Data supplied Start Marker

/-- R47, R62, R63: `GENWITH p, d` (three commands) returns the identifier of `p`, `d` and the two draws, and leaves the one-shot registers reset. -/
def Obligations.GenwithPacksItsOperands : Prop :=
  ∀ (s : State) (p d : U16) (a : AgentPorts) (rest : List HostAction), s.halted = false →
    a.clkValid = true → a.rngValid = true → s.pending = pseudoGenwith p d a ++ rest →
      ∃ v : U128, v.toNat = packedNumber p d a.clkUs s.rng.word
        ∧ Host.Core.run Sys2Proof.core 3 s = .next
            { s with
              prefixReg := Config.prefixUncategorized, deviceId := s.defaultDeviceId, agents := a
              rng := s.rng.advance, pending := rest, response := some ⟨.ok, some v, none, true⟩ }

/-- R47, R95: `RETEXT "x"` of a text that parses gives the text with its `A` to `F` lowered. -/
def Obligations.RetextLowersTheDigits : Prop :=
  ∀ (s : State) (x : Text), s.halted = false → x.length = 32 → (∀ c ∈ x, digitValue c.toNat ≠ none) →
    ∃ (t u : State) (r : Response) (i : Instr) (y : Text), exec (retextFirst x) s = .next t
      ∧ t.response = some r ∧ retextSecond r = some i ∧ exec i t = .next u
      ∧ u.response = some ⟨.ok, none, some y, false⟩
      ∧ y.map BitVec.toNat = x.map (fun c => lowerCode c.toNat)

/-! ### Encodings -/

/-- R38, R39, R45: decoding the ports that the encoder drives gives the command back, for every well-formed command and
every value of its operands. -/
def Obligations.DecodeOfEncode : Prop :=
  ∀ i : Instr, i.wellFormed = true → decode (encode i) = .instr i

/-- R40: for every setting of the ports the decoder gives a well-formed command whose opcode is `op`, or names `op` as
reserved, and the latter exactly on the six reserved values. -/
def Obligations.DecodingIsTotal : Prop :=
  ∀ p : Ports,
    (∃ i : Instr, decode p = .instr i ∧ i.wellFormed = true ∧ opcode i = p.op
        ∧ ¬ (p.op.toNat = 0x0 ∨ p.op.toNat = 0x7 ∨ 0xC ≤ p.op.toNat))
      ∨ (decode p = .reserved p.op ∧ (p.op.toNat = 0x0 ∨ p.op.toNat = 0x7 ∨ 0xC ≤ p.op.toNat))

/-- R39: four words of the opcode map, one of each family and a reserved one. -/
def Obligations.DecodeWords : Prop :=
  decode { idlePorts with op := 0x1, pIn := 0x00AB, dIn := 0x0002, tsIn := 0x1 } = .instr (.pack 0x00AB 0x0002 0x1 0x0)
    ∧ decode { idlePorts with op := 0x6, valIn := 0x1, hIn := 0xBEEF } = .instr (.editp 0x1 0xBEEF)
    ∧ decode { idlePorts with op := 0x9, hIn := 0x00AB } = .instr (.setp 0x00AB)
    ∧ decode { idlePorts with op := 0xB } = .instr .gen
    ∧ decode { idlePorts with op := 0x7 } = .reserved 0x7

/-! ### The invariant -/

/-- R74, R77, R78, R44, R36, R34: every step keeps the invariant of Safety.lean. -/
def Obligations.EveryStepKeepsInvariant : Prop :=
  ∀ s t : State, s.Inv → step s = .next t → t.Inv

Data supplied End Marker
Data supplied Start Marker

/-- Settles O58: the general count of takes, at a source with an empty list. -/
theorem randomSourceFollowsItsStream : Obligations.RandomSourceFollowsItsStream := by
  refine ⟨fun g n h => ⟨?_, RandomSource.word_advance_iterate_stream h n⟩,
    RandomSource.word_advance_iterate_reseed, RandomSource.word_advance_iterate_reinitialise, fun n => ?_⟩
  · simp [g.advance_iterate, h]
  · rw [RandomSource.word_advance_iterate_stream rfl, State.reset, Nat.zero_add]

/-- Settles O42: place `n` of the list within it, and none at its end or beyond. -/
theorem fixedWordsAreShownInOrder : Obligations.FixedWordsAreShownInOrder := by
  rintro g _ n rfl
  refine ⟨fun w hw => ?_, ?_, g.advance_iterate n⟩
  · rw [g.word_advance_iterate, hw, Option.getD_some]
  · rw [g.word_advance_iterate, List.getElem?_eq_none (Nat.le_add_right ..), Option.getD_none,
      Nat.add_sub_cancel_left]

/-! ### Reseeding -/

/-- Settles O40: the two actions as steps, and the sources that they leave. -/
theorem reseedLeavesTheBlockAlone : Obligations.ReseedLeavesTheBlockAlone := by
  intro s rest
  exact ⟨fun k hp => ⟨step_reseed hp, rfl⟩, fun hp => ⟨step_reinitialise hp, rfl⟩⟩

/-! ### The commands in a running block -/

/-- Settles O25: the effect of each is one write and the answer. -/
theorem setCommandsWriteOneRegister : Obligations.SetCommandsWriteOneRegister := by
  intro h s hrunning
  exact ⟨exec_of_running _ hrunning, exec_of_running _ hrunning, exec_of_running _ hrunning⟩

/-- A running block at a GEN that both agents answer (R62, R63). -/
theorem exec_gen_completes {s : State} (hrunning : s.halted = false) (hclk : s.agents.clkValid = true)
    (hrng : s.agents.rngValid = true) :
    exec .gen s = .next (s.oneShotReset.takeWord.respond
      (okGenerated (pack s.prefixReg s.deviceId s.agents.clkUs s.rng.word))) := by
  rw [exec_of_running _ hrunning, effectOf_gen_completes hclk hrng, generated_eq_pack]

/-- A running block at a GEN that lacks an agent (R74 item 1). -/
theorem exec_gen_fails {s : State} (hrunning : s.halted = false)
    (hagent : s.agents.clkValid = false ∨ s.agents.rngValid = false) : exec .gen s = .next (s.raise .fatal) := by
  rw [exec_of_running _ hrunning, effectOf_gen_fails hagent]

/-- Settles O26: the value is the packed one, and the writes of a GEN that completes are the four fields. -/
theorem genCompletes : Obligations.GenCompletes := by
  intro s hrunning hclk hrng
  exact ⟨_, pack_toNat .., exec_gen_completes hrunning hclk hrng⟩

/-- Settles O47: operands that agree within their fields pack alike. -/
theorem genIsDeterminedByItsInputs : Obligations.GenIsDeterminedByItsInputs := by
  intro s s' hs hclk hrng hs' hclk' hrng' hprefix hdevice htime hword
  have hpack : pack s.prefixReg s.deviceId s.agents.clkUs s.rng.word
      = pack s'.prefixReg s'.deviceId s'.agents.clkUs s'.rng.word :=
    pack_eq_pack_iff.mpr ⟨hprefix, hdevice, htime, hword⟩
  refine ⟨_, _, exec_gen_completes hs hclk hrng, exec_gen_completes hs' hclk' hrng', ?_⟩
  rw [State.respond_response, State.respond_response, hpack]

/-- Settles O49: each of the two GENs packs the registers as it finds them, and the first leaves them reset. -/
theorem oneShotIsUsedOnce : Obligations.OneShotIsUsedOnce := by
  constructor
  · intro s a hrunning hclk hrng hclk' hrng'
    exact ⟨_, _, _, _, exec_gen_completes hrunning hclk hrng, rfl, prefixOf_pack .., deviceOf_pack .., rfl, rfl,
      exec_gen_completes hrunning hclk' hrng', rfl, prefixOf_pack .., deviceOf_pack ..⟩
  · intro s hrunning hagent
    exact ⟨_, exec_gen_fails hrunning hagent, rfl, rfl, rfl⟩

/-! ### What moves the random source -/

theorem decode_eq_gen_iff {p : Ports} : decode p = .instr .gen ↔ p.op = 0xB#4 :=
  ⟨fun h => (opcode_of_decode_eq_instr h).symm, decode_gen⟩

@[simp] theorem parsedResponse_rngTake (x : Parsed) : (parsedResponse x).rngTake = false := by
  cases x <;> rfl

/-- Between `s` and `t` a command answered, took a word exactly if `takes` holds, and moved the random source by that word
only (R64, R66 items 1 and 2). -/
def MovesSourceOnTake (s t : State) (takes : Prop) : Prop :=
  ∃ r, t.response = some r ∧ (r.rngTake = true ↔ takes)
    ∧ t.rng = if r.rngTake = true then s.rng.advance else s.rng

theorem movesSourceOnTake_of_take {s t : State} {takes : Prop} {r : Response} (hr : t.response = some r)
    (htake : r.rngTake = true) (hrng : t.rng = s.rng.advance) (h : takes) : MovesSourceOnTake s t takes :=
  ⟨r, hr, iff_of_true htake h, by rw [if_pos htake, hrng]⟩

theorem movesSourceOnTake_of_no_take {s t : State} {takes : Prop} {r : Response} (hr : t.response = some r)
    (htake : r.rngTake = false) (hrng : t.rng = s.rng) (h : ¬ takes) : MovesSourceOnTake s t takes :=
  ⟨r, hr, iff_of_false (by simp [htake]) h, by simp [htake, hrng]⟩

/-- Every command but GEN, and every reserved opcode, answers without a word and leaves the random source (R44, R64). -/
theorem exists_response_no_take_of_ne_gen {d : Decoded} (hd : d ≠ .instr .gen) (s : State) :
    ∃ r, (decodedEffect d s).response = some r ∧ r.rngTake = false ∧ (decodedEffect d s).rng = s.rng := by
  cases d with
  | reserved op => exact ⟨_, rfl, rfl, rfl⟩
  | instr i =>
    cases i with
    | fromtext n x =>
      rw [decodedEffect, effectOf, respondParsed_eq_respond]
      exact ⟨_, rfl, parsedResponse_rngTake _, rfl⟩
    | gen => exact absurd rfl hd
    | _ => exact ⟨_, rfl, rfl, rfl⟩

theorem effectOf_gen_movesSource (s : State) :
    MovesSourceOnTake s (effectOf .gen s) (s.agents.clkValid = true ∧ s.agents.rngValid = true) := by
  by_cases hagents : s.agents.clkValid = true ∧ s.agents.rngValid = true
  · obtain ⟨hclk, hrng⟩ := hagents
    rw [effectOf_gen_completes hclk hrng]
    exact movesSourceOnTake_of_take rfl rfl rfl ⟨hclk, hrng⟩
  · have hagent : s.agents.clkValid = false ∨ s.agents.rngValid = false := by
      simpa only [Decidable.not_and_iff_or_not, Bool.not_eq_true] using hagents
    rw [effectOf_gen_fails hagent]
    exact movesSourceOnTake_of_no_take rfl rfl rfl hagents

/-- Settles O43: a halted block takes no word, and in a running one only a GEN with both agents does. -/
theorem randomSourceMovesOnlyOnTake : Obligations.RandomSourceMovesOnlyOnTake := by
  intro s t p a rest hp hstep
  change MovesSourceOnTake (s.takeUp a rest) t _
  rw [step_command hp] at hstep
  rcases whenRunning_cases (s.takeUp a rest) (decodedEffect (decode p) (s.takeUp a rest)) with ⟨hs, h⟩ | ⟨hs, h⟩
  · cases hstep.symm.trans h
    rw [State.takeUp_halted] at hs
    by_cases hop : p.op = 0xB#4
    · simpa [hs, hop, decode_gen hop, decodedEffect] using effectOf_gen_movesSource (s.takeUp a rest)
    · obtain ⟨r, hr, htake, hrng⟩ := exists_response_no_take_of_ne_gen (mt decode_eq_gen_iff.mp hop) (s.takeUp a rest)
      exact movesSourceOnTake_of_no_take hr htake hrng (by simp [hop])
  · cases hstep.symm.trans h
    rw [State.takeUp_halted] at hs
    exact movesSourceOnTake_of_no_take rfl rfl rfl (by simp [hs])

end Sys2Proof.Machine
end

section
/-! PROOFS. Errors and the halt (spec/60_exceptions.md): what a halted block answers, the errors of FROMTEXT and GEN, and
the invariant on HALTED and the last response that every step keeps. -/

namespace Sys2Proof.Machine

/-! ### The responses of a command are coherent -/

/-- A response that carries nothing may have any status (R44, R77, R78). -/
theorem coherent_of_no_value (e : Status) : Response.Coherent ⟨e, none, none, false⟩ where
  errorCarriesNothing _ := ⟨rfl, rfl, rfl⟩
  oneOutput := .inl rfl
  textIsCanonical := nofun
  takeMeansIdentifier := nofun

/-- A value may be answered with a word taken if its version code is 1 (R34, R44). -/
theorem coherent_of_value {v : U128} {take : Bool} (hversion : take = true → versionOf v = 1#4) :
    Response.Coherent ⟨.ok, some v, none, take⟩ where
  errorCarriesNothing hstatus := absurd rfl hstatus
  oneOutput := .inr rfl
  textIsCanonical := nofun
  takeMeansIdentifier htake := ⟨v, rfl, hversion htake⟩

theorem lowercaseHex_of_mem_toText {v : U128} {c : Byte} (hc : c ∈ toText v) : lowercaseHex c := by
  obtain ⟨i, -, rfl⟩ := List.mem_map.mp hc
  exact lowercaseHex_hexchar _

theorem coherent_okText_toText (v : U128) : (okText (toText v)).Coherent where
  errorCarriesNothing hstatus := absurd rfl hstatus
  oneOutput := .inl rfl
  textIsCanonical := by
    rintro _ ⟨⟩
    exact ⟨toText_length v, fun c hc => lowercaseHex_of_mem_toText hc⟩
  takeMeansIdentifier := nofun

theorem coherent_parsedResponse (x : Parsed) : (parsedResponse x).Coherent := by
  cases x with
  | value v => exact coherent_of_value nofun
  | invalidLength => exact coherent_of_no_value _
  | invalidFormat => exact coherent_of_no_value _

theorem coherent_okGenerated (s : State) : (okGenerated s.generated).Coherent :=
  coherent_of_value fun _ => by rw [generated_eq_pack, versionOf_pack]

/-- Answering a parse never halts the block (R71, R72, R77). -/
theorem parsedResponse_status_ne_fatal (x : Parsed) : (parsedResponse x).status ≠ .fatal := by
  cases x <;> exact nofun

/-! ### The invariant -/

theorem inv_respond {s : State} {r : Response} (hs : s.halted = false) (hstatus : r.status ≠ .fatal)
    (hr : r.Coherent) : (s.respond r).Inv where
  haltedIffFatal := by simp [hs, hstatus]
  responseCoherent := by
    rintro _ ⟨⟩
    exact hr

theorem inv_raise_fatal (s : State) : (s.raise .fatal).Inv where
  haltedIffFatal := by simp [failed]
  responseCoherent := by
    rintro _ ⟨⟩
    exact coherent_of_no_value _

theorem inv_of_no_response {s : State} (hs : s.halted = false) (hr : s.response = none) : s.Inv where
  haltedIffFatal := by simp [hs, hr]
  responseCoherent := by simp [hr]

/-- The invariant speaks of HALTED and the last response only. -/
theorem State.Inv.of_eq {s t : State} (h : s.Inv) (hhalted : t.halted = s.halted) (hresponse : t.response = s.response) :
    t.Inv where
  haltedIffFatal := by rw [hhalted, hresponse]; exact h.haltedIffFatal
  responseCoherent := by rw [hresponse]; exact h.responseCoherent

Data supplied End Marker

Can you repeat, word for word, every line above from the one containing "response only. -/" down to the one containing "responseCoherent := by rw", including both?

/-- The invariant speaks of HALTED and the last response only. -/
theorem State.Inv.of_eq {s t : State} (h : s.Inv) (hhalted : t.halted = s.halted) (hresponse : t.response = s.response) :
    t.Inv where
  haltedIffFatal := by rw [hhalted, hresponse]; exact h.haltedIffFatal
  responseCoherent := by rw [hresponse]; exact h.responseCoherent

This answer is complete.